Here is inference class

In [1]:
import torch
import skimage.io
import cv2 as cv
import os
import timm
import numpy as np

import albumentations as A
from albumentations.pytorch import ToTensor
from torch.utils.data import DataLoader

device = torch.device('cuda' if torch.cuda.is_available() else 'cpu')


class Inference:
    CLASSES = ['dislike', 'like', 'mute', 'no_gesture', 'ok', 'stop', 'victory']
    NO_GESTURE_IDX = CLASSES.index('no_gesture')

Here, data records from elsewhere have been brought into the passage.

-- ==== Sys2Proof/Laws/Pass.lean ====
section
/-! SUPPORT. What a scan pass can do (R56 to R66), phase by phase and as a whole. -/

namespace Sys2Proof.Machine

variable {P : QueuedRecord → Prop} {a b d s s' : State}

/-- `s'` differs from `s` at most within the footprint of the queue, in its tracks, the serial counter and the bin
statistics. -/
structure PassFootprint (P : QueuedRecord → Prop) (s s' : State) : Prop where
  queue : QueueFootprint P s ((s'.withTt s.tt).withSiu s.siu)
  tt : s'.tt = { s.tt with tracks := s'.tt.tracks, serial := s'.tt.serial }
  siu : s'.siu = { s.siu with associated := s'.siu.associated, saturated := s'.siu.saturated, weak := s'.siu.weak
                              settled := s'.siu.settled }

theorem PassFootprint.refl (P : QueuedRecord → Prop) (s : State) : PassFootprint P s s := ⟨.refl P s, rfl, rfl⟩

theorem QueueFootprint.withTtSiu (h : QueueFootprint P s s') (x : Tt) (y : Siu) :
    QueueFootprint P ((s.withTt x).withSiu y) ((s'.withTt x).withSiu y) :=
  { h with tt := rfl, siu := rfl, capacity := h.capacity, transmitter := h.transmitter, drainEnd := h.drainEnd }

theorem PassFootprint.trans (h : PassFootprint P a b) (h' : PassFootprint P b d) : PassFootprint P a d where
  queue := h.queue.trans (h'.queue.withTtSiu a.tt a.siu)
  tt := by rw [h'.tt, h.tt]
  siu := by rw [h'.siu, h.siu]

theorem TracksFootprint.pass (h : TracksFootprint P s s') : PassFootprint P s s' where
  queue := by
    have e := h.1.siu
    have : (s'.withTt s.tt).withSiu s.siu = s'.withTt s.tt := by
      change s'.siu = s.siu at e
      rw [← e]; rfl
    rw [this]; exact h.1
  tt := by rw [h.2]
  siu := by have e := h.1.siu; change s'.siu = s.siu at e; rw [e]

theorem QueueFootprint.pass (h : QueueFootprint P s s') : PassFootprint P s s' := h.tracks.pass

theorem PassFootprint.now (h : PassFootprint P s s') : s'.now = s.now := h.queue.now
theorem PassFootprint.wau (h : PassFootprint P s s') : s'.wau = s.wau := h.queue.wau
theorem PassFootprint.slot (h : PassFootprint P s s') : s'.rca.slot = s.rca.slot := h.queue.slot

/-! ## One pair -/

/-- A backtracking scan offers nothing to an accumulator (R61). -/
theorem offerSpot_backtracking {scan : Scan} (h : scan.backtracking = true) (c : Settings) (before : TrackState)
    (p : CarSpot) (t : Track) (s : State) : offerSpot c scan before p t s = (t, s) := by simp [offerSpot, h]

    clf_transform = A.Compose([
        A.Resize(224, 224),
        A.Normalize(mean=(0.485, 0.456, 0.406), std=(0.229, 0.224, 0.225)),
        ToTensor()
    ])

    def __init__(self, hand_conf=0.3):
        '''
        hand_conf: confidence threshold for hand detection
        '''
        self.yolo = self.load_yolo(os.environ['HAND_MODEL'])
        self.clf = self.load_clf(os.environ['GESTURE_MODEL'])
        self.CONF = hand_conf

    @staticmethod
    def load_yolo(yolo_path):
        return torch.hub.load('ultralytics/yolov5', 'custom', path=yolo_path, force_reload=True)

    @staticmethod
    def load_clf(clf_path):
        clf = timm.create_model('tf_efficientnetv2_m_in21ft1k', pretrained=False, num_classes=7)
        state_dict = torch.load(clf_path, map_location=device)
        clf.load_state_dict(state_dict)
        clf.to(device)
        return clf
    
    @torch.no_grad()
    def clf_predict(self, dataloader):
        preds = []
        for x in dataloader:
            preds.extend(self.clf(x.cuda()).softmax(1).cpu().tolist())
        return preds

    def __call__(self, img_path):
        '''
        Predicts gesture on the image with path `img_path`
        '''
        imgs_paths = [img_path]
        results = self.yolo(imgs_paths)
        # extract and filter bboxes by confidence
        bboxes = [list(map(int, xyxy)) 
            for *xyxy, conf, cls in results.xyxy[0].cpu().numpy() 
                if conf > self.CONF]

        if not bboxes:
            return 'no gesture'

        img = skimage.io.imread(img_path)
        height, width = img.shape[:2]

        # expand bboxes
        expanded_bboxes = [self.expand_box(bbox, height, width) for bbox in bboxes]
        # get crops from the image
        crops = [img[y0:y1, x0:x1] for x0, y0, x1, y1 in expanded_bboxes]
        # transform crops to tensors
        tensors = [self.clf_transform(image=crop)['image'] for crop in crops]
        dl = DataLoader(tensors, batch_size=16)
        # get predictions from gesture classifier
        preds = self.clf_predict(dl)
        
        # filter `no gesture` class
        preds = [pred for pred in preds if np.argmax(pred) != self.NO_GESTURE_IDX]
        if not preds:
            return 'no gesture'

        # get gesture class index with the highest probability
        cls_idx = np.argmax(preds) % len(self.CLASSES)
        return self.CLASSES[cls_idx]

    @staticmethod
    def expand_box(xyxy, height, width, n=2.5):
        x0, y0, x1, y1 = xyxy
        deltaX = (x1 - x0) / n
        deltaY = (y1 - y0) / n
        x0 = np.clip(x0-deltaX, 0, None)
        x1 = np.clip(x1+deltaX, None, width)
        y0 = np.clip(y0-deltaY, 0, None)
        y1 = np.clip(y1+deltaY, None, height)
        return list(map(int, (x0, y0, x1, y1)))

In [7]:
import matplotlib.pyplot as plt
%matplotlib inline
plt.rcParams['figure.figsize'] = (8, 8)
plt.style.use('dark_background')

def show(img):
    plt.imshow(img)
    plt.grid()
    plt.axis('off')
    plt.show()

def read(path):
    return skimage.io.imread(path)

In [5]:
inference = Inference()

Downloading: "https://github.com/ultralytics/yolov5/archive/master.zip" to /root/.cache/torch/hub/master.zip
YOLOv5 🚀 2021-7-27 torch 1.9.0+cu102 CUDA:0 (Tesla P100-PCIE-16GB, 16280.875MB)

Fusing layers... 
Model Summary: 476 layers, 87198694 parameters, 0 gradients
Adding AutoShape... 


In [None]:
img_path = 'example.jpg'
cls_name = inference(img_path)

plt.title(cls_name)
show(read(img_path))

Great! Thank you for viewing my solution. I hope this was useful for you. Bye!